You may also use a byte type:

byte[] array = new byte[listSize];
for(int k = 0; k < listSize; k++) {
  array[k] = ((k & 1) == 0) ? (byte)1 : (byte)0;
}

You can get more creative and you could do it using an array of strings:

String[] array = new String[listSize];
for(int k = 0; k < listSize; k++) {
  array[k] = ((k & 1) == 0) ? "Found" : "NotFound";
}

In theory, Java could optimize the array so that it requires only one bit per entry. In practice, each reference to a string value will use either 32 bits or 64 bits. The string values themselves use extra memory, but Java is probably smart enough not to store multiple times in memory the string “Found”. It might store it just once.

And then you can do it using a BitSet, effectively using about a bit per value:

BitSet bitset = new BitSet(listSize);
for(int k = 0; k < listSize; k++) {
  if((k & 1) == 0) { bitset.set(k); }
}

The BitSet has tremendous performance advantages: low memory usage, fancy algorithms that benefit from word-level parallelism, and so forth.

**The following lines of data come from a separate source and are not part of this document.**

-- ==== Sys2Proof/Machine/Records.lean ====
section
/-! DEFINITION. The codes and byte layouts of journal records and of the values that travel in frames (section 10.8). -/

namespace Sys2Proof.Machine

/-- Discipline states as coded in the GetStatus response. -/
def DState.code : DState → Byte
  | .free => 0
  | .acquiring => 1
  | .traceable => 2
  | .holdover => 3
  | .untraceable => 4

/-- Qualities as coded in the stamp trailer (R108). -/
def Quality.code : Quality → Byte
  | .traceable => 0
  | .warning => 1
  | .holdover => 2
  | .untraceable => 3
  | .unset => 4

/-- References: 0 A, 1 B. -/
def Channel.code : Channel → Byte
  | .A => 0
  | .B => 1

/-- An active reference: 0 A, 1 B, 0xFF none. -/
def activeCode : Option Channel → Byte
  | none => 0xFF
  | some ch => Channel.code ch

/-- The causes of a StateChange. -/
def StateCause.code : StateCause → Byte
  | .referenceEdge => 0
  | .qualified => 1
  | .persistence => 2
  | .referenceLost => 3
  | .holdoverLimit => 4
  | .endAcquisition => 5
  | .stepTime => 6
  | .warmReset => 7

/-- The causes of a ReferenceSwitch. -/
def SwitchCause.code : SwitchCause → Byte
  | .failover => 0
  | .revert => 1
  | .selection => 2
  | .loss => 3
  | .holdover => 4
  | .warmReset => 5

/-- Group states 0 IDLE to 5 CLOSED, in the order of R114. -/
def GroupState.code : GroupState → Byte
  | .idle => 0
  | .armed => 1
  | .call => 2
  | .window => 3
  | .suspended => 4
  | .closed => 5

/-- Policies: 0 PROCEED, 1 DEFER. -/
def Policy.code : Policy → Byte
  | .proceed => 0
  | .defer => 1

/-- Lane modes: 0 PASS, 1 STAMP. -/
def LaneMode.code : LaneMode → Byte
  | .pass => 0
  | .stamp => 1

/-- Action codes: 0 PASS, 1 STAMP, 2 STAMP_NO_GROUP. -/
def Action.code : Action → Byte
  | .pass => 0
  | .stamp => 1
  | .stampNoGroup => 2

/-- Seed-slot states: 0 ABSENT, 1 LOADED, 2 COMMITTED, 3 REVEALED. -/
def SeedSlot.code : SeedSlot → Byte
  | .absent => 0
  | .loaded _ => 1
  | .committed _ => 2
  | .revealed _ => 3

/-- Sources of a step: 0 DTU, 1 command. -/
def StepSource.code : StepSource → Byte
  | .dtu => 0
  | .command => 1

/-- Sources of an offset change: 0 reference channel A, 1 reference channel B, 2 command. -/
def OffsetSource.code : OffsetSource → Byte
  | .reference ch => Channel.code ch
  | .command => 2

/-- A θ, −2,147,483,648 when absent. -/
def thetaBytes (theta : Option Int) : List Byte :=
  signedBytes 4 (theta.getD (-2147483648))

/-- The seed flag of a Close record: bit 0 uncommitted, bit 1 advanced. -/
def Draw.flagByte (draw : Draw) : Byte :=
  (if draw.uncommitted then 1 else 0) ||| (if draw.advanced then 2 else 0)

/-- A group field: the group, or 0xFF for NONE. -/
def groupByte : Option Group → Byte
  | none => 0xFF
  | some g => BitVec.ofNat 8 g

/-- The bytes of the straps in a Start or Restart record: CFG_PORT, PREF_REF, ADDR. -/
def strapBytes (straps : Straps) : List Byte :=
  [BitVec.ofNat 8 straps.cfgPort, Channel.code straps.prefRef, straps.addr.setWidth 8]

/-- The fields of a MinuteSummary (R167): the largest D as 16,777,215 when it exceeds that value (R59), the discipline state in the upper
four bits of the last byte and the active reference (0 A, 1 B, 0xF none) in the lower four. -/
def minuteBytes (m : Minute) (state : DState) (active : Option Channel) : List Byte :=
  signedBytes 4 m.smallest ++ signedBytes 4 m.largest ++ beBytes 1 m.accepted ++ beBytes 1 m.rejected ++
    beBytes 3 (min m.largestD 16777215) ++
    [(DState.code state <<< 4) ||| (activeCode active &&& 0x0F)]

/-- The kind codes of R154. -/
def Payload.kind : Payload → Byte
  | .start .. => 1
  | .restart .. => 2
  | .stateChange .. => 3
  | .referenceSwitch .. => 4
  | .referenceDisagree .. => 5
  | .step .. => 6
  | .offsetChange .. => 7
  | .minuteSummary .. => 8
  | .configChange .. => 9
  | .seedCommit .. => 10
  | .seedReveal .. => 11
  | .extension .. => 12
  | .suspend .. => 13
  | .resume .. => 14
  | .close .. => 15
  | .laneOverflow .. => 16
  | .linkChange .. => 17
  | .dayRoll .. => 18
  | .gap .. => 19

/-- MinuteSummary is the one routine kind; every other kind is an event kind (R154). -/
def Payload.routine : Payload → Bool
  | .minuteSummary .. => true
  | _ => false

/-- The fields of each payload, in order from payload offset 0 (section 10.8). -/
def Payload.fields : Payload → List Byte
  | .start straps day => strapBytes straps ++ beBytes 2 day
  | .restart byCommand straps state day => flagByte byCommand :: (strapBytes straps ++ [DState.code state] ++ beBytes 2 day)
  | .stateChange previous new cause bound active =>
      [DState.code previous, DState.code new, StateCause.code cause] ++ beBytes 4 bound ++ [activeCode active]
  | .referenceSwitch previous new cause => [activeCode previous, activeCode new, SwitchCause.code cause]
  | .referenceDisagree set byDisqualification a b =>
      [flagByte set, flagByte byDisqualification] ++ thetaBytes a ++ thetaBytes b
  | .step source requested applied saturated =>
      StepSource.code source :: (signedBytes 6 requested ++ signedBytes 6 applied ++ [flagByte saturated])
  | .offsetChange previous new effective source =>
      signedBytes 1 previous ++ signedBytes 1 new ++ instantBytes effective ++ [OffsetSource.code source]
  | .minuteSummary m state active => minuteBytes m state active
  | .configChange command port object detail =>
      [command, BitVec.ofNat 8 port] ++ beBytes 2 object.toNat ++ padTo 10 detail
  | .seedCommit check => beBytes 2 check.toNat
  | .seedReveal seed check => beBytes 4 seed.toNat ++ beBytes 2 check.toNat
  | .extension g extUsed k windowStart =>
      beBytes 1 g ++ beBytes 1 extUsed ++ beBytes 1 k ++ instantBytes windowStart
  | .suspend g k d window quality byJournal =>
      beBytes 1 g ++ beBytes 1 k ++ beBytes 3 d ++ beBytes 3 window ++ [Quality.code quality, flagByte byJournal]
  | .resume g k deferrals windowStart =>
      beBytes 1 g ++ beBytes 1 k ++ beBytes 1 deferrals ++ instantBytes windowStart
  | .close g k draw window quality policy extUsed deferrals mask =>
      beBytes 1 g ++ beBytes 1 k ++ beBytes 3 draw.d ++ beBytes 3 window ++
        [Quality.code quality, Draw.flagByte draw, Policy.code policy] ++ beBytes 1 extUsed ++ beBytes 1 deferrals ++
        [mask.setWidth 8]
  | .laneOverflow lane egress isEnd drops byReset =>
      [BitVec.ofNat 8 lane, BitVec.ofNat 8 egress, flagByte isEnd] ++ beBytes 4 drops ++ [flagByte byReset]
  | .linkChange port up => [BitVec.ofNat 8 port, flagByte up]
  | .dayRoll previous new slot => beBytes 2 previous ++ beBytes 2 new ++ [SeedSlot.code slot]
  | .gap omitted lost began => beBytes 4 omitted ++ beBytes 4 lost ++ beBytes 4 began.toNat

/-- The 14 payload bytes: the fields, the bytes beyond the last field 0 (R153). -/
def Payload.bytes (p : Payload) : List Byte :=
  padTo 14 (Payload.fields p)

/-- The flags byte: bit 7 TIME_UNSET, bits 0 to 2 the quality at write (R153). -/
def Handed.flags (h : Handed) : Byte :=
  (if h.timeUnset then 0x80 else 0) ||| Quality.code h.quality

/-- The first 30 bytes of a record, sequence to payload, over which the chain check is computed (R156). -/
def recordHead (sequence : BitVec 32) (h : Handed) : List Byte :=
  beBytes 4 sequence.toNat ++ [Payload.kind h.payload, Handed.flags h] ++ instantBytes h.instant ++ Payload.bytes h.payload

/-- The 32 bytes of a record as they are read out (R153, R166). -/
def JournalRecord.bytes (r : JournalRecord) : List Byte :=
  recordHead r.sequence r.body ++ beBytes 2 r.chain.toNat

end Sys2Proof.Machine
end

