-- ==== Sys2Proof/Machine/Ops.lean ====
section
/-! DEFINITION. The shared operations over the state: its blocks read and replaced, oscillator time, readings, records handed to the
journal, rates and offset schedules handed to the Time Base. -/

namespace Sys2Proof.Machine

/-- What every meaning answers with: the next state and nothing else (log entry 1). -/
abbrev Result := Host.Outcome State Fault Refusal

/-! ### Ports and lanes -/

/-- The lane a port belongs to (R62). -/
def laneOf (p : Port) : LaneId := ⟨p.val % 4, Nat.mod_lt _ (by decide)⟩

/-- The port is one of G0 to G3. -/
def isGateway (p : Port) : Bool := decide (p.val < 4)

/-- The other port of the lane: the feeder port of this port's passing FIFO (R62). -/
def mate (p : Port) : Port := ⟨(p.val + 4) % 8, Nat.mod_lt _ (by decide)⟩

/-- The gateway-side port of a lane. -/
def gatewayPort (l : LaneId) : Port := ⟨l.val, by omega⟩

/-- The engine-side port of a lane. -/
def enginePort (l : LaneId) : Port := ⟨l.val + 4, by omega⟩

/-! ### Blocks of the state -/

/-- Replace the Time Base. -/
def State.withTime (s : State) (tb : TimeBase) : State := { s with time := tb }
/-- Replace the DTU. -/
def State.withDtu (s : State) (d : Dtu) : State := { s with dtu := d }
/-- Replace the Trace Journal. -/
def State.withJournal (s : State) (j : Journal) : State := { s with journal := j }
/-- Replace the Auction Timer. -/
def State.withAuction (s : State) (a : AuctionTimer) : State := { s with auction := a }
/-- Replace the Management Agent. -/
def State.withAgent (s : State) (a : Agent) : State := { s with agent := a }
/-- Replace the Signal Block. -/
def State.withSignal (s : State) (b : SignalBlock) : State := { s with signal := b }
/-- Replace the Match Table. -/
def State.withTable (s : State) (t : MatchTable) : State := { s with table := t }
/-- Replace the phase. -/
def State.withPhase (s : State) (p : Phase) : State := { s with phase := p }

/-- A reference channel. -/
def State.chan (s : State) : Channel → RefChannel
  | .A => s.chanA
  | .B => s.chanB

/-- Replace a reference channel. -/
def State.withChan (s : State) (ch : Channel) (c : RefChannel) : State :=
  match ch with
  | .A => { s with chanA := c }
  | .B => { s with chanB := c }

/-- A lane. -/
def State.lane (s : State) (l : LaneId) : Lane := s.lanes[l]

/-- Replace a lane. -/
def State.withLane (s : State) (l : LaneId) (x : Lane) : State := { s with lanes := s.lanes.set l x }

/-- A port. -/
def State.port (s : State) (p : Port) : PortState := s.ports[p]

/-- Replace a port. -/
def State.withPort (s : State) (p : Port) (x : PortState) : State := { s with ports := s.ports.set p x }

/-- A group record. -/
def State.group (s : State) (g : Group) : GroupRecord := s.auction.groups[g]

/-- Replace a group record. -/
def State.withGroup (s : State) (g : Group) (r : GroupRecord) : State :=
  s.withAuction { s.auction with groups := s.auction.groups.set g r }

/-- What the agent holds for a port. -/
def State.agentPort (s : State) (p : Port) : AgentPort := s.agent.ports[p]

/-- Replace what the agent holds for a port. -/
def State.withAgentPort (s : State) (p : Port) (x : AgentPort) : State :=
  s.withAgent { s.agent with ports := s.agent.ports.set p x }

/-! ### Time -/

/-- Oscillator time, `sub` ns after the last tick (R17). -/
def State.oscAt (s : State) (sub : Sub) : Nat := oscTime s.osc sub

/-- A device-time reading, `sub` ns after the last tick (R2). -/
def State.readingAt (s : State) (sub : Sub) : Instant := s.time.reading sub

/-! ### Records -/

/-- A record as a block hands it at this moment: with the FREE and the quality the DTU then has (R153). -/
def Dtu.handed (d : Dtu) (instant : Instant) (payload : Payload) : Handed :=
  { payload := payload, instant := instant, timeUnset := d.state == .free, quality := d.quality }

/-- Records are handed to the journal one after another (R159, R160, R162). -/
def State.handAll (s : State) (hs : List Handed) : State :=
  s.withJournal (s.journal.takeAll hs)

/-- A block hands one record with the event instant `t`. -/
def State.hand (s : State) (t : Instant) (payload : Payload) : State :=
  s.withJournal (s.journal.take (s.dtu.handed t payload))

/-! ### What is handed to the Time Base -/

/-- The DTU hands an applied rate: the addend of the ticks to come (R4, R5). -/
def TimeBase.takeRate (tb : TimeBase) (r : Int) : TimeBase :=
  { tb with addend := addendOf r }

/-- A step request is taken; it waits for its tick (R6, R9). -/
def TimeBase.takeStep (tb : TimeBase) (r : StepRequest) : TimeBase :=
  { tb with steps := tb.steps ++ [r] }

/-- The Time Base takes the change: the current offset takes the new value and the pending change becomes absent (R12). -/
def TimeBase.applyOffset (tb : TimeBase) (newOffset : Int) : TimeBase :=
  { tb with utcOffset := newOffset, pendingOffset := none, absences := tb.absences + 1 }

/-- A new offset the Time Base can take: −128 to 127 (R11). -/
def offsetInRange (x : Int) : Bool :=
  decide (-128 ≤ x) && decide (x ≤ 127)

/-- A change is applied, with its OffsetChange record at the event instant `t` (R12). -/
def State.applyOffset (s : State) (change : OffsetChange) (t : Instant) : State :=
  let previous := s.time.utcOffset
  (s.withTime (s.time.applyOffset change.newOffset)).hand t
    (.offsetChange previous change.newOffset change.effective change.source)

/-- A schedule within range is taken at the reading `t`: it replaces the pending change, or is applied at once where its instant is at
or before `t` (R11, R12). Device time when the schedule is taken is its 1 ns reading at the take, not the count at the last tick (the model's choice,
log entry 33). A change applied at once leaves no pending change, whatever was pending before. -/
def State.takeSchedule (s : State) (change : OffsetChange) (t : Instant) : State :=
  if AtOrAfter t change.effective then s.applyOffset change t
  else s.withTime { s.time with pendingOffset := some change }

end Sys2Proof.Machine
end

Typically, you do not just construct such an array, you also use it. But let us say that I just want to construct it as fast as possible, how do these techniques differ? I am going to use 64K array with OpenJDK 8 on an Apple M1 processor.

My source code is available. In my benchmark, the content of the arrays is known at compile time which is an optimistic case (the compiler could just precompute the results!). My results are as follow:

boolean 23 us
byte 23 us
String 60 us
BitSet 50 us

You may divide by 65536 to get the cost in nanoseconds per entry. You may further divide by 3.2GHz to get the number of cycles per entry.

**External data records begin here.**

-- ==== Sys2Proof/Machine/ManageAuction.lean ====
section
/-! DEFINITION. The commands on the Auction Timer (Chapter 7): EXTEND_CALL, LOAD_SCHEDULE, CLEAR_SCHEDULE, SET_DAY, DAY_ROLL, LOAD_SEED, COMMIT_SEED. -/

namespace Sys2Proof.Machine

/-! ### ExtendCall (R129, R130) -/

/-- The outcome of an ExtendCall from the group's record and the reading `t`: the status of a refusal, or none where it is accepted; the first row of R129's
table that applies decides. -/
def GroupRecord.extendRefusal (r : GroupRecord) (t : Instant) : Option Status :=
  match r.state, r.close with
  | .idle, _ => some .wrongState
  | .armed, _ => some .wrongState
  | .closed, _ => some .tooLate
  | .window, some c =>
    if AtOrAfter t c then some .tooLate else if r.extUsed = r.extLimit then some .limit else none
  | _, _ => if r.extUsed = r.extLimit then some .limit else none

/-- A group whose call is extended at the reading `t` (R130, steps 1 to 3). -/
def GroupRecord.extended (r : GroupRecord) (t : Instant) : GroupRecord :=
  { r with
    state := .call
    windowStart := laterOf r.windowStart (addMs t r.extLength)
    extUsed := r.extUsed + 1
    k := bump r.k
    close := none
    draw := none }

/-- What ExtendCall does (R129, R130). -/
def applyExtendCall (q : Take) (s : State) : Reply :=
  match groupNamed (fieldNat q.body 0 1) with
  | none => .refuse s .invalid
  | some g =>
    match (s.group g).extendRefusal q.now with
    | some status => .refuse s status
    | none =>
      let r := (s.group g).extended q.now
      .give ((s.withGroup g r).hand q.now (.extension g r.extUsed r.k r.windowStart))
        (instantBytes r.windowStart ++ beBytes 1 r.extUsed ++ beBytes 1 r.k)

/-- EXTEND_CALL (R129, R130). -/
def execExtendCall (sub : Sub) (s : State) : Result := .next (s.takeCommand .extendCall sub applyExtendCall)

/-! ### LoadSchedule and ClearSchedule (R117 to R119) -/

/-- A group's call is in progress: CALL, WINDOW or SUSPENDED (R117, R133). -/
def GroupState.inCall : GroupState → Bool
  | .call => true
  | .window => true
  | .suspended => true
  | _ => false

/-- The refusal of a LoadSchedule whose body stands, in the order of R117's table, at the reading `t`. -/
def State.scheduleRefusal (s : State) (b : ScheduleBody) (t : Instant) : Option Status :=
  if (s.group b.group).state.inCall = true then some .wrongState
  else if s.dtu.state = .free then some .notSet
  else if AtOrAfter b.callStart b.windowStart then some .invalid
  else if AtOrAfter t (addMs b.windowStart b.window) then some .invalid
  else none

/-- The record of a group that takes a schedule at the reading `t`, in ARMED or CALL; a window start at or before `t` is dealt with by `loadGroup` (R118). -/
def ScheduleBody.record (b : ScheduleBody) (t : Instant) : GroupRecord :=
  { state := if Before t b.callStart then .armed else .call
    callStart := b.callStart
    windowStart := b.windowStart
    window := b.window
    extLength := b.extLength
    extLimit := b.extLimit
    extUsed := 0
    policy := b.policy
    deferRestart := b.deferRestart
    lanes := b.lanes
    k := 0
    deferrals := 0
    close := none
    draw := none }

/-- The group takes the schedule at the reading `t`, and draws at once where its window start is at or before `t` (R118). -/
def State.loadGroup (s : State) (b : ScheduleBody) (t : Instant) : State :=
  let loaded := s.withGroup b.group (b.record t)
  if AtOrAfter t b.windowStart then loaded.openWindow b.group t t else loaded

/-- The ConfigChange record of a LoadSchedule (R118, step 3). Its window start is the command's own, also where a close decided at the same moment resumes the
group and moves the group's window start (the model's choice, log entry 37). -/
def State.recordSchedule (s : State) (q : Take) (b : ScheduleBody) : State :=
  s.recordConfig q .loadSchedule (objectOf b.group) (instantBytes b.windowStart)

/-- What LoadSchedule does (R117, R118). The ConfigChange record follows the records of a close decided at the same moment, as R118 numbers its steps, unless the order
names it first (R162). -/
def applyLoadSchedule (order : Order) (q : Take) (s : State) : Reply :=
  match scheduleBody q.body with
  | none => .refuse s .invalid
  | some b =>
    match s.scheduleRefusal b q.now with
    | some status => .refuse s status
    | none =>
      let loaded :=
        if order.headD 0 % 2 = 0 then (s.loadGroup b q.now).recordSchedule q b
        else (s.recordSchedule q b).loadGroup b q.now
      .give loaded [GroupState.code (loaded.group b.group).state]

/-- LOAD_SCHEDULE (R117, R118). -/
def execLoadSchedule (sub : Sub) (order : Order) (s : State) : Result :=
  .next (s.takeCommand .loadSchedule sub (applyLoadSchedule order))

/-- A group enters IDLE, its c and draw result discarded and its other fields kept (R119, R133). -/
def GroupRecord.cleared (r : GroupRecord) : GroupRecord :=
  { r with state := .idle, close := none, draw := none }

/-- What ClearSchedule does (R119). -/
def applyClearSchedule (q : Take) (s : State) : Reply :=
  match groupNamed (fieldNat q.body 0 1) with
  | none => .refuse s .invalid
  | some g =>
    match (s.group g).state with
    | .armed => .done ((s.withGroup g (s.group g).cleared).recordConfig q .clearSchedule (objectOf g) [])
    | .closed => .done ((s.withGroup g (s.group g).cleared).recordConfig q .clearSchedule (objectOf g) [])
    | _ => .refuse s .wrongState

/-- CLEAR_SCHEDULE (R119). -/
def execClearSchedule (sub : Sub) (s : State) : Result := .next (s.takeCommand .clearSchedule sub applyClearSchedule)

/-! ### SetDay and DayRoll (R132, R133) -/

/-- All sixteen groups are in IDLE (R132). -/
def AuctionTimer.allIdle (a : AuctionTimer) : Bool :=
  (List.finRange 16).all fun g => (a.groups[g]).state == .idle

/-- Some group is in CALL, WINDOW or SUSPENDED (R133). -/
def AuctionTimer.anyInCall (a : AuctionTimer) : Bool :=
  (List.finRange 16).any fun g => (a.groups[g]).state.inCall

/-- What SetDay does (R132). -/
def applySetDay (q : Take) (s : State) : Reply :=
  if s.auction.allIdle then
    .done ((s.withAuction { s.auction with day := fieldNat q.body 0 2 }).recordConfig q .setDay noObject
      (beBytes 2 s.auction.day ++ beBytes 2 (fieldNat q.body 0 2)))
  else .refuse s .wrongState

/-- SET_DAY (R132). -/
def execSetDay (sub : Sub) (s : State) : Result := .next (s.takeCommand .setDay sub applySetDay)

/-- The Auction Timer after steps 2 to 4 of R133: every group in IDLE, the slot ABSENT, the next day. -/
def AuctionTimer.rolled (a : AuctionTimer) : AuctionTimer :=
  { groups := Vector.ofFn fun g => (a.groups[g]).cleared, seed := .absent, day := (a.day + 1) % 65536 }

/-- A day is rolled at the reading `t` (R133). -/
def State.rollDay (s : State) (t : Instant) : State :=
  let revealed := s.revealSeed t
  (revealed.withAuction revealed.auction.rolled).hand t (.dayRoll s.auction.day ((s.auction.day + 1) % 65536) s.auction.seed)

/-- What DayRoll does (R133). -/
def applyDayRoll (q : Take) (s : State) : Reply :=
  if s.auction.anyInCall then .refuse s .wrongState else .done (s.rollDay q.now)

/-- DAY_ROLL (R133). -/
def execDayRoll (sub : Sub) (s : State) : Result := .next (s.takeCommand .dayRoll sub applyDayRoll)

/-! ### The seed slot (R135, R136) -/

/-- The seed slot takes a value. -/
def State.withSeed (s : State) (slot : SeedSlot) : State := s.withAuction { s.auction with seed := slot }

/-- What LoadSeed does (R135). -/
def applyLoadSeed (q : Take) (s : State) : Reply :=
  match s.auction.seed with
  | .committed _ => .refuse s .locked
  | _ => .done ((s.withSeed (.loaded (BitVec.ofNat 32 (fieldNat q.body 0 4)))).recordConfig q .loadSeed noObject [])

/-- LOAD_SEED (R135). -/
def execLoadSeed (sub : Sub) (s : State) : Result := .next (s.takeCommand .loadSeed sub applyLoadSeed)

/-- What CommitSeed does (R136): COMMITTED with its SeedCommit record, or answered with MISMATCH and the seed discarded. -/
def applyCommitSeed (q : Take) (s : State) : Reply :=
  match s.auction.seed with
  | .committed _ => .refuse s .locked
  | .loaded seed =>
    if (check (seedBytes seed)).toNat = fieldNat q.body 0 2 then
      .done ((s.withSeed (.committed seed)).hand q.now (.seedCommit (check (seedBytes seed))))
    else { state := s.withSeed .absent, status := .mismatch, body := [] }
  | _ => .refuse s .wrongState

/-- COMMIT_SEED (R136). -/
def execCommitSeed (sub : Sub) (s : State) : Result := .next (s.takeCommand .commitSeed sub applyCommitSeed)

end Sys2Proof.Machine
end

We should not be surprised that the boolean (and byte) arrays are fastest. It may require just one instruction to set the value. The BitSet is about 3 times slower due to bit manipulations. It will also use 8 times less memory.

I was pleasantly surprised by the performance of the String approach. It will use between 4 and 8 times more memory than the simple array, and thus 32 to 64 times more memory than the BitSet approach, but it is reasonably competitive with the BitSet approach. But we should not be surprised. The string values are known at compile-time. Storing a reference to a string should be more computationally expensive than storing a byte value. These numbers tell us that Java can and will optimize String assignments.

I would still disapprove strongly of the use of String instances to store Boolean values. Java may not be able to always optimize away the computational overhead of class instances.

Furthermore, if you do not care about the extra functionality of the BitSet class, with its dense representation, then an array of boolean values (the native type) is probably quite sane.